Она как будто провалилась в другой мир. Именно так она себя и чувствовала, когда шагала по мерзлой улице, и ее обтекали прохожие, такие же точно, как неделю назад, и гудели в пробке машины, и в киоске точно так же продавали журналы и всякую китайскую дребедень — зоопарк ведь рядом. Люди говорили в телефоны, пили кофе на ходу, тащили на буксире детей, спешили, а она не могла себе представить, что вот еще совсем недавно была одной из них, и не существовало этого невидимого стекла, которое теперь окружило ее глухим пузырем. 

Этим стеклом ее отрезало от прежнего напрочь, она не могла, да и не пыталась вспомнить сейчас ту неделю благополучной, солнечной жизни, когда самой большой их с Саней проблемой была свекровь, названивавшая каждый час с предложениями, как назвать новорожденную.

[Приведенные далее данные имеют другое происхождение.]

/-! ## setCore -/

@[simp] theorem State.setCore_pending (s : State) (c : Nat) (x : CoreS) : (s.setCore c x).pending = s.pending := rfl
@[simp] theorem State.setCore_tiles (s : State) (c : Nat) (x : CoreS) : (s.setCore c x).tiles = s.tiles := rfl
@[simp] theorem State.setCore_pods (s : State) (c : Nat) (x : CoreS) : (s.setCore c x).pods = s.pods := rfl
@[simp] theorem State.setCore_sync (s : State) (c : Nat) (x : CoreS) : (s.setCore c x).sync = s.sync := rfl
@[simp] theorem State.setCore_spine (s : State) (c : Nat) (x : CoreS) : (s.setCore c x).spine = s.spine := rfl
@[simp] theorem State.setCore_mem (s : State) (c : Nat) (x : CoreS) : (s.setCore c x).mem = s.mem := rfl
@[simp] theorem State.setCore_nmu (s : State) (c : Nat) (x : CoreS) : (s.setCore c x).nmu = s.nmu := rfl
@[simp] theorem State.setCore_aus (s : State) (c : Nat) (x : CoreS) : (s.setCore c x).aus = s.aus := rfl
@[simp] theorem State.setCore_hulls (s : State) (c : Nat) (x : CoreS) : (s.setCore c x).hulls = s.hulls := rfl
@[simp] theorem State.setCore_time (s : State) (c : Nat) (x : CoreS) : (s.setCore c x).time = s.time := rfl
@[simp] theorem State.setCore_jv (s : State) (c : Nat) (x : CoreS) : (s.setCore c x).jv = s.jv := rfl
@[simp] theorem State.setCore_groups (s : State) (c : Nat) (x : CoreS) : (s.setCore c x).groups = s.groups := rfl
@[simp] theorem State.setCore_rings (s : State) (c : Nat) (x : CoreS) : (s.setCore c x).rings = s.rings := rfl
@[simp] theorem State.setCore_endpoints (s : State) (c : Nat) (x : CoreS) : (s.setCore c x).endpoints = s.endpoints := rfl
@[simp] theorem State.setCore_irqs (s : State) (c : Nat) (x : CoreS) : (s.setCore c x).irqs = s.irqs := rfl
@[simp] theorem State.setCore_log (s : State) (c : Nat) (x : CoreS) : (s.setCore c x).log = s.log := rfl
@[simp] theorem State.setCore_nextSeq (s : State) (c : Nat) (x : CoreS) : (s.setCore c x).nextSeq = s.nextSeq := rfl
@[simp] theorem State.setCore_collectors (s : State) (c : Nat) (x : CoreS) : (s.setCore c x).collectors = s.collectors := rfl
@[simp] theorem State.setCore_rst (s : State) (c : Nat) (x : CoreS) : (s.setCore c x).rst = s.rst := rfl
@[simp] theorem State.setCore_probe (s : State) (c : Nat) (x : CoreS) : (s.setCore c x).probe = s.probe := rfl
@[simp] theorem State.setCore_slots (s : State) (c : Nat) (x : CoreS) : (s.setCore c x).slots = s.slots := rfl
@[simp] theorem State.setCore_maxVersion (s : State) (c : Nat) (x : CoreS) : (s.setCore c x).maxVersion = s.maxVersion := rfl
@[simp] theorem State.setCore_bypass (s : State) (c : Nat) (x : CoreS) : (s.setCore c x).bypass = s.bypass := rfl
@[simp] theorem State.setCore_sec (s : State) (c : Nat) (x : CoreS) : (s.setCore c x).sec = s.sec := rfl
@[simp] theorem State.setCore_board (s : State) (c : Nat) (x : CoreS) : (s.setCore c x).board = s.board := rfl
@[simp] theorem State.setCore_regs (s : State) (c : Nat) (x : CoreS) : (s.setCore c x).regs = s.regs := rfl
@[simp] theorem State.setCore_host (s : State) (c : Nat) (x : CoreS) : (s.setCore c x).host = s.host := rfl
@[simp] theorem State.setCore_out (s : State) (c : Nat) (x : CoreS) : (s.setCore c x).out = s.out := rfl
@[simp] theorem State.setCore_fresh (s : State) (c : Nat) (x : CoreS) : (s.setCore c x).fresh = s.fresh := rfl
@[simp] theorem State.setCore_tile (s : State) (c : Nat) (x : CoreS) (k0 : Nat) : (s.setCore c x).tile k0 = s.tile k0 := rfl
@[simp] theorem State.setCore_pod (s : State) (c : Nat) (x : CoreS) (k0 : Nat) : (s.setCore c x).pod k0 = s.pod k0 := rfl
@[simp] theorem State.setCore_hull (s : State) (c : Nat) (x : CoreS) (k0 : Nat) : (s.setCore c x).hull k0 = s.hull k0 := rfl
@[simp] theorem State.setCore_eng (s : State) (c : Nat) (x : CoreS) (k0 : Nat) : (s.setCore c x).eng k0 = s.eng k0 := rfl
@[simp] theorem State.setCore_group (s : State) (c : Nat) (x : CoreS) (k0 : Nat) : (s.setCore c x).group k0 = s.group k0 := rfl
@[simp] theorem State.setCore_ring (s : State) (c : Nat) (x : CoreS) (k0 : Nat) : (s.setCore c x).ring k0 = s.ring k0 := rfl
@[simp] theorem State.setCore_endp (s : State) (c : Nat) (x : CoreS) (k0 : Nat) : (s.setCore c x).endp k0 = s.endp k0 := rfl
@[simp] theorem State.setCore_irq (s : State) (c : Nat) (x : CoreS) (k0 : Nat) : (s.setCore c x).irq k0 = s.irq k0 := rfl
@[simp] theorem State.setCore_bundle (s : State) (c : Nat) (x : CoreS) (k0 : Nat) : (s.setCore c x).bundle k0 = s.bundle k0 := rfl
@[simp] theorem State.setCore_unitA (s : State) (c : Nat) (x : CoreS) (k0 : Nat) : (s.setCore c x).unitA k0 = s.unitA k0 := rfl
@[simp] theorem State.setCore_unitB (s : State) (c : Nat) (x : CoreS) (k0 : Nat) : (s.setCore c x).unitB k0 = s.unitB k0 := rfl
@[simp] theorem State.setCore_reg (s : State) (c : Nat) (x : CoreS) (k0 : Nat) : (s.setCore c x).reg k0 = s.reg k0 := rfl
@[simp] theorem State.setCore_same (s : State) (c : Nat) (x : CoreS) : (s.setCore c x).core c = x := tget_tput_same _ _ _ _
theorem State.setCore_other (s : State) (c : Nat) (x : CoreS) {i : Nat} (hi : i ≠ c) : (s.setCore c x).core i = s.core i := tget_tput_other _ _ _ hi
@[simp] theorem State.setCore_twice (s : State) (c : Nat) (x : CoreS) (y : CoreS) : (s.setCore c x).setCore c y = s.setCore c y := by
  simp [State.setCore]

/-! ## setBundle -/

@[simp] theorem State.setBundle_pending (s : State) (b : Nat) (x : Bundle) : (s.setBundle b x).pending = s.pending := rfl
@[simp] theorem State.setBundle_tiles (s : State) (b : Nat) (x : Bundle) : (s.setBundle b x).tiles = s.tiles := rfl
@[simp] theorem State.setBundle_pods (s : State) (b : Nat) (x : Bundle) : (s.setBundle b x).pods = s.pods := rfl
@[simp] theorem State.setBundle_sync (s : State) (b : Nat) (x : Bundle) : (s.setBundle b x).sync = s.sync := rfl
@[simp] theorem State.setBundle_spine (s : State) (b : Nat) (x : Bundle) : (s.setBundle b x).spine = s.spine := rfl
@[simp] theorem State.setBundle_mem (s : State) (b : Nat) (x : Bundle) : (s.setBundle b x).mem = s.mem := rfl
@[simp] theorem State.setBundle_nmu (s : State) (b : Nat) (x : Bundle) : (s.setBundle b x).nmu = s.nmu := rfl
@[simp] theorem State.setBundle_aus (s : State) (b : Nat) (x : Bundle) : (s.setBundle b x).aus = s.aus := rfl
@[simp] theorem State.setBundle_hulls (s : State) (b : Nat) (x : Bundle) : (s.setBundle b x).hulls = s.hulls := rfl
@[simp] theorem State.setBundle_time (s : State) (b : Nat) (x : Bundle) : (s.setBundle b x).time = s.time := rfl
@[simp] theorem State.setBundle_groups (s : State) (b : Nat) (x : Bundle) : (s.setBundle b x).groups = s.groups := rfl
@[simp] theorem State.setBundle_rings (s : State) (b : Nat) (x : Bundle) : (s.setBundle b x).rings = s.rings := rfl
@[simp] theorem State.setBundle_endpoints (s : State) (b : Nat) (x : Bundle) : (s.setBundle b x).endpoints = s.endpoints := rfl
@[simp] theorem State.setBundle_irqs (s : State) (b : Nat) (x : Bundle) : (s.setBundle b x).irqs = s.irqs := rfl
@[simp] theorem State.setBundle_cores (s : State) (b : Nat) (x : Bundle) : (s.setBundle b x).cores = s.cores := rfl
@[simp] theorem State.setBundle_log (s : State) (b : Nat) (x : Bundle) : (s.setBundle b x).log = s.log := rfl
@[simp] theorem State.setBundle_nextSeq (s : State) (b : Nat) (x : Bundle) : (s.setBundle b x).nextSeq = s.nextSeq := rfl
@[simp] theorem State.setBundle_collectors (s : State) (b : Nat) (x : Bundle) : (s.setBundle b x).collectors = s.collectors := rfl
@[simp] theorem State.setBundle_rst (s : State) (b : Nat) (x : Bundle) : (s.setBundle b x).rst = s.rst := rfl
@[simp] theorem State.setBundle_probe (s : State) (b : Nat) (x : Bundle) : (s.setBundle b x).probe = s.probe := rfl
@[simp] theorem State.setBundle_slots (s : State) (b : Nat) (x : Bundle) : (s.setBundle b x).slots = s.slots := rfl
@[simp] theorem State.setBundle_maxVersion (s : State) (b : Nat) (x : Bundle) : (s.setBundle b x).maxVersion = s.maxVersion := rfl
@[simp] theorem State.setBundle_bypass (s : State) (b : Nat) (x : Bundle) : (s.setBundle b x).bypass = s.bypass := rfl
@[simp] theorem State.setBundle_sec (s : State) (b : Nat) (x : Bundle) : (s.setBundle b x).sec = s.sec := rfl
@[simp] theorem State.setBundle_board (s : State) (b : Nat) (x : Bundle) : (s.setBundle b x).board = s.board := rfl
@[simp] theorem State.setBundle_regs (s : State) (b : Nat) (x : Bundle) : (s.setBundle b x).regs = s.regs := rfl
@[simp] theorem State.setBundle_host (s : State) (b : Nat) (x : Bundle) : (s.setBundle b x).host = s.host := rfl
@[simp] theorem State.setBundle_out (s : State) (b : Nat) (x : Bundle) : (s.setBundle b x).out = s.out := rfl
@[simp] theorem State.setBundle_fresh (s : State) (b : Nat) (x : Bundle) : (s.setBundle b x).fresh = s.fresh := rfl
@[simp] theorem State.setBundle_tile (s : State) (b : Nat) (x : Bundle) (k0 : Nat) : (s.setBundle b x).tile k0 = s.tile k0 := rfl
@[simp] theorem State.setBundle_pod (s : State) (b : Nat) (x : Bundle) (k0 : Nat) : (s.setBundle b x).pod k0 = s.pod k0 := rfl
@[simp] theorem State.setBundle_hull (s : State) (b : Nat) (x : Bundle) (k0 : Nat) : (s.setBundle b x).hull k0 = s.hull k0 := rfl
@[simp] theorem State.setBundle_eng (s : State) (b : Nat) (x : Bundle) (k0 : Nat) : (s.setBundle b x).eng k0 = s.eng k0 := rfl
@[simp] theorem State.setBundle_group (s : State) (b : Nat) (x : Bundle) (k0 : Nat) : (s.setBundle b x).group k0 = s.group k0 := rfl
@[simp] theorem State.setBundle_ring (s : State) (b : Nat) (x : Bundle) (k0 : Nat) : (s.setBundle b x).ring k0 = s.ring k0 := rfl
@[simp] theorem State.setBundle_endp (s : State) (b : Nat) (x : Bundle) (k0 : Nat) : (s.setBundle b x).endp k0 = s.endp k0 := rfl
@[simp] theorem State.setBundle_irq (s : State) (b : Nat) (x : Bundle) (k0 : Nat) : (s.setBundle b x).irq k0 = s.irq k0 := rfl
@[simp] theorem State.setBundle_core (s : State) (b : Nat) (x : Bundle) (k0 : Nat) : (s.setBundle b x).core k0 = s.core k0 := rfl
@[simp] theorem State.setBundle_unitA (s : State) (b : Nat) (x : Bundle) (k0 : Nat) : (s.setBundle b x).unitA k0 = s.unitA k0 := rfl
@[simp] theorem State.setBundle_unitB (s : State) (b : Nat) (x : Bundle) (k0 : Nat) : (s.setBundle b x).unitB k0 = s.unitB k0 := rfl
@[simp] theorem State.setBundle_reg (s : State) (b : Nat) (x : Bundle) (k0 : Nat) : (s.setBundle b x).reg k0 = s.reg k0 := rfl
@[simp] theorem State.setBundle_jv_plan (s : State) (b : Nat) (x : Bundle) : (s.setBundle b x).jv.plan = s.jv.plan := rfl
@[simp] theorem State.setBundle_jv_disable (s : State) (b : Nat) (x : Bundle) : (s.setBundle b x).jv.disable = s.jv.disable := rfl
@[simp] theorem State.setBundle_jv_seen (s : State) (b : Nat) (x : Bundle) : (s.setBundle b x).jv.seen = s.jv.seen := rfl
@[simp] theorem State.setBundle_jv_nextE2e (s : State) (b : Nat) (x : Bundle) : (s.setBundle b x).jv.nextE2e = s.jv.nextE2e := rfl
@[simp] theorem State.setBundle_jv_waiting (s : State) (b : Nat) (x : Bundle) : (s.setBundle b x).jv.waiting = s.jv.waiting := rfl
@[simp] theorem State.setBundle_jv_privWait (s : State) (b : Nat) (x : Bundle) : (s.setBundle b x).jv.privWait = s.jv.privWait := rfl
@[simp] theorem State.setBundle_jv_inbox (s : State) (b : Nat) (x : Bundle) : (s.setBundle b x).jv.inbox = s.jv.inbox := rfl
@[simp] theorem State.setBundle_jv_rotation (s : State) (b : Nat) (x : Bundle) : (s.setBundle b x).jv.rotation = s.jv.rotation := rfl
@[simp] theorem State.setBundle_same (s : State) (b : Nat) (x : Bundle) : (s.setBundle b x).bundle b = x := tget_tput_same _ _ _ _
theorem State.setBundle_other (s : State) (b : Nat) (x : Bundle) {i : Nat} (hi : i ≠ b) : (s.setBundle b x).bundle i = s.bundle i := tget_tput_other _ _ _ hi
@[simp] theorem State.setBundle_twice (s : State) (b : Nat) (x : Bundle) (y : Bundle) : (s.setBundle b x).setBundle b y = s.setBundle b y := by
  simp [State.setBundle]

Они не говорили, что уже выбрали имя. Охраняли от всех ту внутреннюю тишину, в которой медленно, чутко прислушивались, вглядываясь в деткино лицо: Вероника? 

Врач «Скорой» сказала: «Ну вы же опытная мать! У вас, вон, старший мальчик растет». И это было еще там, в нормальном мире, где она подивилась абсурдности этой фразы: да я у взрослого никогда не видела одышки, не то что у младенца, откуда вообще можно знать, как она выглядит? Теперь она знала. Могла и других научить: видишь, втягивается яремная впадинка? А кожа, тонкая нежная кожа между ребер ходит ходуном — видишь? 

Дорога длилась час, через все московские пробки, и Ника слабела у нее на руках, а доехав, она услышала, что ребенок у нее реанимационный, а реанимация на ремонте, и что им вызвали другую «Скорую», с реанимационной бригадой, чтобы те увезли их куда-нибудь еще. Другая бригада ехала за ними еще почти час. 

Попадая в такое, человек как будто расслаивается. Сверху, все истончаясь, цеплялось за жизнь ее всегдашнее рациональное «я», ее разум — и сейчас он был начеку, схватывал обрывки фраз, считал минуты, лихорадочно строил варианты. Но под ним она обнаружила огромную, темную, звериную себя — такую, какой раньше не знала. Та, другая ее часть заступала дорогу смерти, торговалась с судьбой, была готова хрипеть, и выть, и драться, цепляться зубами, есть землю, обещать кому угодно что угодно, продать себя и других с потрохами, выменять Нику, какую бы цену ни попросили — только вот не с кем было договориться. 

А с внешней, видимой стороны она вся целиком была занята тем, что грела Никины замерзшие ладошки и смотрела детке в глаза, и чуть-чуть тормошила, не давая отключиться, и говорила-говорила-говорила всякую незначащую ерунду. 

Реаниматолог откинул одеяло, глянул на Никины ручки-ножки и изменился в лице. Быстро-быстро выгнал всех из бокса приемного покоя, рекрутировал девочку-интерна себе в помощницы и интубировал Нику прямо там. 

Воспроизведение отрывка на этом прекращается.